Data records:
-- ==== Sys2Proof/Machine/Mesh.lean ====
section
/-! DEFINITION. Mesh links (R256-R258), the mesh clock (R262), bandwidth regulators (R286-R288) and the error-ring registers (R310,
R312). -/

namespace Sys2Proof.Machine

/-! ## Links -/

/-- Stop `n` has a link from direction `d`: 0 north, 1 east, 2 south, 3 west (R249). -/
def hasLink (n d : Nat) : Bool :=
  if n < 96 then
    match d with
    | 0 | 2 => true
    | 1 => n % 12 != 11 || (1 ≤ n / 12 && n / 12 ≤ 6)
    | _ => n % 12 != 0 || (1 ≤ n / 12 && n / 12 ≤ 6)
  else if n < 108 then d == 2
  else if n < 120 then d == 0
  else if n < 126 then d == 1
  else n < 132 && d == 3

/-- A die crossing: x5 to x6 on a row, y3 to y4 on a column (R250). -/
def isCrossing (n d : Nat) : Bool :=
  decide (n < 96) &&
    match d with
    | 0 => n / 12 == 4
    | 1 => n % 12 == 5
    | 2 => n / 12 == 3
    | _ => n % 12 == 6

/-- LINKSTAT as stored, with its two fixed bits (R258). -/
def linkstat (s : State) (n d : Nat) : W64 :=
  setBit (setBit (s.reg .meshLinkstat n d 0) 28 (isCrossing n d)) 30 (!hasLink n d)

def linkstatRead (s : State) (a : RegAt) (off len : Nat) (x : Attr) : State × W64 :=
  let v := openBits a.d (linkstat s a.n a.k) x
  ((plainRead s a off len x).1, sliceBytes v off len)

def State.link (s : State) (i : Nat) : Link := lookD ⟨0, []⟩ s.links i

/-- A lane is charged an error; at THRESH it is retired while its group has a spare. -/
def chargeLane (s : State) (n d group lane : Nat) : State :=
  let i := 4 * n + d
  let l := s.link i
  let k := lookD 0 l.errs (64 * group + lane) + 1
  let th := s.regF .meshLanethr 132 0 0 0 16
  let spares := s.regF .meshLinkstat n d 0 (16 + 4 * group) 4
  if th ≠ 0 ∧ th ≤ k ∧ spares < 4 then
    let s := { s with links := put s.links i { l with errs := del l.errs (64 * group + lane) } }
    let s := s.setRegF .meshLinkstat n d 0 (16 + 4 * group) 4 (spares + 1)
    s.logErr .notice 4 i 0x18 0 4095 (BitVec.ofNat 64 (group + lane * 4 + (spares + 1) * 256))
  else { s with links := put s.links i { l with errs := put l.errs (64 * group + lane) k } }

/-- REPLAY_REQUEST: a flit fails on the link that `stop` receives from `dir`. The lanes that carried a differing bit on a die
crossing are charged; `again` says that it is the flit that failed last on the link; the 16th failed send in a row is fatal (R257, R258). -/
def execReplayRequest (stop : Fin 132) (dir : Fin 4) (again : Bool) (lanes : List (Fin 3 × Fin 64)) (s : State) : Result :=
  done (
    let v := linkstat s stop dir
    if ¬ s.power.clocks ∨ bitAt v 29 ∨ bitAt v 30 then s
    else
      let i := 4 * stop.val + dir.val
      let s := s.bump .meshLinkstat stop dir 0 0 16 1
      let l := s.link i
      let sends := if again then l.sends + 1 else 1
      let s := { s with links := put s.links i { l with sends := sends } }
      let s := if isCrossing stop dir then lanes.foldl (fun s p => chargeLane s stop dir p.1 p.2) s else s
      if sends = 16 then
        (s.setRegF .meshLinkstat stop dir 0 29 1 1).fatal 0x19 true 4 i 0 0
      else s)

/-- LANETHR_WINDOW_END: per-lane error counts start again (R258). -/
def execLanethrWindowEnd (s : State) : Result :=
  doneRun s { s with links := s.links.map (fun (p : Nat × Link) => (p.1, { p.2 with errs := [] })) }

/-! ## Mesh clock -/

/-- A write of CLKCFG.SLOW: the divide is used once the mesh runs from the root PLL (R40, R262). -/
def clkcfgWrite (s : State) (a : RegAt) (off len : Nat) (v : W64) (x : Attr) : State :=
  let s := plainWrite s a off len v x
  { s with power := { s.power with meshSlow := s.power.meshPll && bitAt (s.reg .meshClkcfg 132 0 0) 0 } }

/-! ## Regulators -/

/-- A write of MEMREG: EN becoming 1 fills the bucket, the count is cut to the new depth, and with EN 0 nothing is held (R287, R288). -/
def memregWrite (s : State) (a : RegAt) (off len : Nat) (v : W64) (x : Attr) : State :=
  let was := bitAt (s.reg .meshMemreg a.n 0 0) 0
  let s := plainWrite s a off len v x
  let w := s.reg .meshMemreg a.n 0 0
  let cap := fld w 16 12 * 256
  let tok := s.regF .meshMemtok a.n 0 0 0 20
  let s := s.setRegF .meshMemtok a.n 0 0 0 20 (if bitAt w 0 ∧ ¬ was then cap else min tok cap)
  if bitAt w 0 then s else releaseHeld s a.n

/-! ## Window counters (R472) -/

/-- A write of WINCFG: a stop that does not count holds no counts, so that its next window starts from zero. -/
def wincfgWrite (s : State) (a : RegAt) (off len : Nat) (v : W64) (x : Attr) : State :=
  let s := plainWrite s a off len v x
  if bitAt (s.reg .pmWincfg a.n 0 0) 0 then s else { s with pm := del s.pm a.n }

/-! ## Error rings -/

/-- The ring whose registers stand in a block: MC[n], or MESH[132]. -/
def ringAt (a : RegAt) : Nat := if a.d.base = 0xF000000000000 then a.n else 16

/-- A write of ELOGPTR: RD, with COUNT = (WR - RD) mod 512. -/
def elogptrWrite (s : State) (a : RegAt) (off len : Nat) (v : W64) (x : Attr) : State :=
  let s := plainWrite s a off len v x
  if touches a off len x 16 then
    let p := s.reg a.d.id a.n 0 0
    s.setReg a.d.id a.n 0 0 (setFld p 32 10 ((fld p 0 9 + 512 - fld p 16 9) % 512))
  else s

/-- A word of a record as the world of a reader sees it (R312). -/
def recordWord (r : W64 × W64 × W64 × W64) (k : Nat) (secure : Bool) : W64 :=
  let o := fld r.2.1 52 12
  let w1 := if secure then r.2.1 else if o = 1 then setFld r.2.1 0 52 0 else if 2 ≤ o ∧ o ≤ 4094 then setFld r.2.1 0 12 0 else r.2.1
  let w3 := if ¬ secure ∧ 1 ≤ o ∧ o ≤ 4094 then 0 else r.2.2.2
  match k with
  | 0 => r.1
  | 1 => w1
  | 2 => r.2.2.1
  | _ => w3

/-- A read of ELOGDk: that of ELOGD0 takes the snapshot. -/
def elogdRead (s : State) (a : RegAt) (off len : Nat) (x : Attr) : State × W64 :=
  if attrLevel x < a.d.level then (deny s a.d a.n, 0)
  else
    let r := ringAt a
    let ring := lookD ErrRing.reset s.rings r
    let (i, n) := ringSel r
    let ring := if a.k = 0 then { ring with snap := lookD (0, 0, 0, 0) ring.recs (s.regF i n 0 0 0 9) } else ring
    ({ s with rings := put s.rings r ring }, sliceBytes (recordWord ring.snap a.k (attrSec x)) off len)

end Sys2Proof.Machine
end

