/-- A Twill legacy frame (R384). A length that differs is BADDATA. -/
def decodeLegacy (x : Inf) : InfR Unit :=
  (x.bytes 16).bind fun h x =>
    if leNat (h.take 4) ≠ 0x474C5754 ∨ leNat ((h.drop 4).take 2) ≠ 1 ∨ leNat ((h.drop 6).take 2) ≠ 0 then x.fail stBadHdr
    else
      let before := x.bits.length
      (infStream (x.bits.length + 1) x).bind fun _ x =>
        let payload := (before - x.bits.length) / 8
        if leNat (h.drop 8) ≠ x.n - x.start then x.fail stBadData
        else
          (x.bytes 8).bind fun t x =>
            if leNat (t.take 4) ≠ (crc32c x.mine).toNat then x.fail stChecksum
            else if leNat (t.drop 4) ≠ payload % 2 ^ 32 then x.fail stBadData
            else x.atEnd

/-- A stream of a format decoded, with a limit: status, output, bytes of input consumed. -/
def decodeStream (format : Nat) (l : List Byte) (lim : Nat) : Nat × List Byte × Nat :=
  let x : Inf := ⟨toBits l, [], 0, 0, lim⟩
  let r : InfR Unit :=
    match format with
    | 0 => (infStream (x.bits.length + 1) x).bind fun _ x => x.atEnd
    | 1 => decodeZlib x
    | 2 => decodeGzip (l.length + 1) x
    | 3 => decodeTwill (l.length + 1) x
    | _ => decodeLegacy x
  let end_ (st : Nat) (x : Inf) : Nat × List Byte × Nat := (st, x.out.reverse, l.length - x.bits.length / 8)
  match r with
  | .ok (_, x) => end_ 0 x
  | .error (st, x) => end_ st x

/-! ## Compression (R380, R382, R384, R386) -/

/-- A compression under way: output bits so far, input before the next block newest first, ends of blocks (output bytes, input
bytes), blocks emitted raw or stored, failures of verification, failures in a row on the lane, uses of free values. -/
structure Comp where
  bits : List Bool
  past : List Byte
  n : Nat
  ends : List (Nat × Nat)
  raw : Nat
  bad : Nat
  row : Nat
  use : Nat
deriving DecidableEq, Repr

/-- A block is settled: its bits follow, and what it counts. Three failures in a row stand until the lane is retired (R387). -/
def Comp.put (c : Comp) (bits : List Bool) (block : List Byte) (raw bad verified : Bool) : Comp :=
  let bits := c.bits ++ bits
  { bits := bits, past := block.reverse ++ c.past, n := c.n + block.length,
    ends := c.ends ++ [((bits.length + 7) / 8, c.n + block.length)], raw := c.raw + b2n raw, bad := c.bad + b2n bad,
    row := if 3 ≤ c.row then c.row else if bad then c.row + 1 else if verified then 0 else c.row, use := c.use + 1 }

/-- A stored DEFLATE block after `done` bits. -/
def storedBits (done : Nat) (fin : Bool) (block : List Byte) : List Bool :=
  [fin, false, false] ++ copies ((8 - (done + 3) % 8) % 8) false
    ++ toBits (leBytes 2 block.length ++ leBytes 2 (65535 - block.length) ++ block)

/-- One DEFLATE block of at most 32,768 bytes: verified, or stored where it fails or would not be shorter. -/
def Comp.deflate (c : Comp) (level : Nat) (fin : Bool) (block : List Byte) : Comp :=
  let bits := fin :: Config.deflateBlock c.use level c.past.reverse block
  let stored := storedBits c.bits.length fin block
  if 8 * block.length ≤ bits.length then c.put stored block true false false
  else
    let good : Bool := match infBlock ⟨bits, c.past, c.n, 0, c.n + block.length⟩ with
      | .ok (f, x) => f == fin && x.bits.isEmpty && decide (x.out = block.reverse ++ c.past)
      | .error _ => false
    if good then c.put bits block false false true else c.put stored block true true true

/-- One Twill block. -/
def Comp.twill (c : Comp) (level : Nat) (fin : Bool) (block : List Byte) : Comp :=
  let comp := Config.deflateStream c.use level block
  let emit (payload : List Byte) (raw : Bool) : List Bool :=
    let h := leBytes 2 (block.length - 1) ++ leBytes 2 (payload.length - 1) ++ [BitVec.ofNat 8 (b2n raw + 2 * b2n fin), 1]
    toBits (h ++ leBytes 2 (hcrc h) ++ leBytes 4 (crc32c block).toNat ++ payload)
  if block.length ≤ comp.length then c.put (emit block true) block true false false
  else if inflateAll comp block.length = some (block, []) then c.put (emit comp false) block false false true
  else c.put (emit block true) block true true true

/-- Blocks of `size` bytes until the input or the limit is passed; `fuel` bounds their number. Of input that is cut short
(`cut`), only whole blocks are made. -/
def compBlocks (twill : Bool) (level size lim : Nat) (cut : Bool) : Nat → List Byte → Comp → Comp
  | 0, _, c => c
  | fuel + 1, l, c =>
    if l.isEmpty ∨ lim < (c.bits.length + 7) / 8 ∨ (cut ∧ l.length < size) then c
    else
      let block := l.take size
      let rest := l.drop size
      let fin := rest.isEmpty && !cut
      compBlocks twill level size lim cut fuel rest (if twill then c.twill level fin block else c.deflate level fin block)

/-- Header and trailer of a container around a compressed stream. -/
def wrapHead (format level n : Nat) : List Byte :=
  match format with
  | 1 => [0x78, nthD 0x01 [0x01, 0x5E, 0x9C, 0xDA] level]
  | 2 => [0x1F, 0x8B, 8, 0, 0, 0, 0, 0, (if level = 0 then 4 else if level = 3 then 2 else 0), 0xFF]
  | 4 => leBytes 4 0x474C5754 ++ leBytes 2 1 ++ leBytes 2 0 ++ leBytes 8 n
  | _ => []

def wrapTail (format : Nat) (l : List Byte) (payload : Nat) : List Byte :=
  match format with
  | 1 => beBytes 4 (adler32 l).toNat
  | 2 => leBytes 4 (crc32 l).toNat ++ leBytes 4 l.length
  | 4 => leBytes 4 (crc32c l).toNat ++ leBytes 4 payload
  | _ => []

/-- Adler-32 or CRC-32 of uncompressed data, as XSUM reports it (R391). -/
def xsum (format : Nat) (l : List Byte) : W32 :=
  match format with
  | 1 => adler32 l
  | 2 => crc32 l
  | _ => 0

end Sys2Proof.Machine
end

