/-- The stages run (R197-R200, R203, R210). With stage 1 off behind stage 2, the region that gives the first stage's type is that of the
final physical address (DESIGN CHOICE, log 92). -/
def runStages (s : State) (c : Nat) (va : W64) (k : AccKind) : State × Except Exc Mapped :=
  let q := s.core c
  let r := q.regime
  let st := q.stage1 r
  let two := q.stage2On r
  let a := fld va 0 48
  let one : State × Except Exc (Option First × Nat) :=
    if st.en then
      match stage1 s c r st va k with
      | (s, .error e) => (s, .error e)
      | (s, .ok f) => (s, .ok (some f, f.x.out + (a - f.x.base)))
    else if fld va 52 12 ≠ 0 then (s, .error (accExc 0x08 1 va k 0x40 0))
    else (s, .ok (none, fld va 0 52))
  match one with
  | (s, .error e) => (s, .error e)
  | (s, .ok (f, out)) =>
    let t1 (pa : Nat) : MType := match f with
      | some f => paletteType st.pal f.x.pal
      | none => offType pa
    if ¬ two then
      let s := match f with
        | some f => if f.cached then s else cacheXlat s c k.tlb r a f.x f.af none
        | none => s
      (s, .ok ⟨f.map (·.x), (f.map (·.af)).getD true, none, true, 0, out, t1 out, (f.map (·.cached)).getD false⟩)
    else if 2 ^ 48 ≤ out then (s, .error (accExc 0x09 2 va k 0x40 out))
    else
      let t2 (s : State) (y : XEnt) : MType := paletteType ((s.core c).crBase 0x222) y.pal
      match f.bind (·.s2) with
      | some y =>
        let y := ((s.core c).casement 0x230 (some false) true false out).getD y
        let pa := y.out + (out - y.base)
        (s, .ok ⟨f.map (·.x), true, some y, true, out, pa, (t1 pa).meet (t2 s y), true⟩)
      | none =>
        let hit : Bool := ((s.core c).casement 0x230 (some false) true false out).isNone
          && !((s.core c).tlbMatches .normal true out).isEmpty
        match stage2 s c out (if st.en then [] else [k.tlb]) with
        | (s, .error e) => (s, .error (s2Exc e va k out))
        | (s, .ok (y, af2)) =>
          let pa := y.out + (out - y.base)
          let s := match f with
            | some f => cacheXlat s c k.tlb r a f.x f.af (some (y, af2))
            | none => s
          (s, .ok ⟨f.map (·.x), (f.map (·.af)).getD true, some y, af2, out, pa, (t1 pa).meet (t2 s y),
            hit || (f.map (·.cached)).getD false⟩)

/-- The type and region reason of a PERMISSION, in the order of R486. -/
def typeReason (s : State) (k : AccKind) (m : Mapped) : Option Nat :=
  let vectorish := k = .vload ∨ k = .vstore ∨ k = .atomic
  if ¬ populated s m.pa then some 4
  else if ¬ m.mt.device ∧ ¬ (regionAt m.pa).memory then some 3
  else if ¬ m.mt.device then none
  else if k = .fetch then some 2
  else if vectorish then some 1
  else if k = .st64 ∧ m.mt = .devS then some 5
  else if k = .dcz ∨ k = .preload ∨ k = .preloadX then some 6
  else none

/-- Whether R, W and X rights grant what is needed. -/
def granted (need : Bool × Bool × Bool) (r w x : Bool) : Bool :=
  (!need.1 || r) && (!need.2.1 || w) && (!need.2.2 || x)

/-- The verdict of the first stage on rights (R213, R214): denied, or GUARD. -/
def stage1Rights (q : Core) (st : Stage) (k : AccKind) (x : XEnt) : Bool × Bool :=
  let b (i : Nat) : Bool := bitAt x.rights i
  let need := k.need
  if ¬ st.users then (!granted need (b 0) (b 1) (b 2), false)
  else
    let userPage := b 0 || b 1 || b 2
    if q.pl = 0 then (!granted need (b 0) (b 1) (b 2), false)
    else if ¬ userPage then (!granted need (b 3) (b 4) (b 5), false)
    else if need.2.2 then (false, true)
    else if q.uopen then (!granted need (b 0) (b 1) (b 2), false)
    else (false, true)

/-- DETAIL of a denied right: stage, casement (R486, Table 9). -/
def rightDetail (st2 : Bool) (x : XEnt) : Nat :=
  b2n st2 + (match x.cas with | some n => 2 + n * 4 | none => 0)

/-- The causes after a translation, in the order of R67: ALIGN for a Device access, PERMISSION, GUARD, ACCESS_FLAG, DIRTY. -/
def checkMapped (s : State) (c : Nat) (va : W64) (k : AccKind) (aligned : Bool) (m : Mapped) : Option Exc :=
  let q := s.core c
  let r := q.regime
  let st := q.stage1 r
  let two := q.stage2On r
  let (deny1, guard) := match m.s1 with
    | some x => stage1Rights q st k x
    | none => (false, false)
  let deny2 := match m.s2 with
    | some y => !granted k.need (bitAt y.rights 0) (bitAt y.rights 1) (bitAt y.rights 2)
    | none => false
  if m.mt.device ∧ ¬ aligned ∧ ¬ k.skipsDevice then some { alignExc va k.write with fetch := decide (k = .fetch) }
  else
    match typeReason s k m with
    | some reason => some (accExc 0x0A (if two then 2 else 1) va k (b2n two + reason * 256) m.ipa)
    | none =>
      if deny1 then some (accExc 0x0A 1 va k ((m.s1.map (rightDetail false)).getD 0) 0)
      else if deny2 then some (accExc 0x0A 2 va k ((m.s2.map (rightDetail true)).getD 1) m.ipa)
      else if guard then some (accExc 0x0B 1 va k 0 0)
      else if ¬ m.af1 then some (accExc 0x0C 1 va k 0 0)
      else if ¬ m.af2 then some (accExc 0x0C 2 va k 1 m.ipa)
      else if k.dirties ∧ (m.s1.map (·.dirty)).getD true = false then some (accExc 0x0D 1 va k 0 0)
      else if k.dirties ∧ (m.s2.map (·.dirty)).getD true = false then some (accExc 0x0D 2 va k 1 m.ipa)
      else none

The problem: Lines containing the word "bitAt": copy every one of them from the records above.

Result of this exercise:
    if ¬ s.power.clocks ∨ bitAt v 29 ∨ bitAt v 30 then s
  { s with power := { s.power with meshSlow := s.power.meshPll && bitAt (s.reg .meshClkcfg 132 0 0) 0 } }
  let was := bitAt (s.reg .meshMemreg a.n 0 0) 0
  let s := s.setRegF .meshMemtok a.n 0 0 0 20 (if bitAt w 0 ∧ ¬ was then cap else min tok cap)
  if bitAt w 0 then s else releaseHeld s a.n
  if bitAt (s.reg .pmWincfg a.n 0 0) 0 then s else { s with pm := del s.pm a.n }
  let b (i : Nat) : Bool := bitAt x.rights i
    | some y => !granted k.need (bitAt y.rights 0) (bitAt y.rights 1) (bitAt y.rights 2)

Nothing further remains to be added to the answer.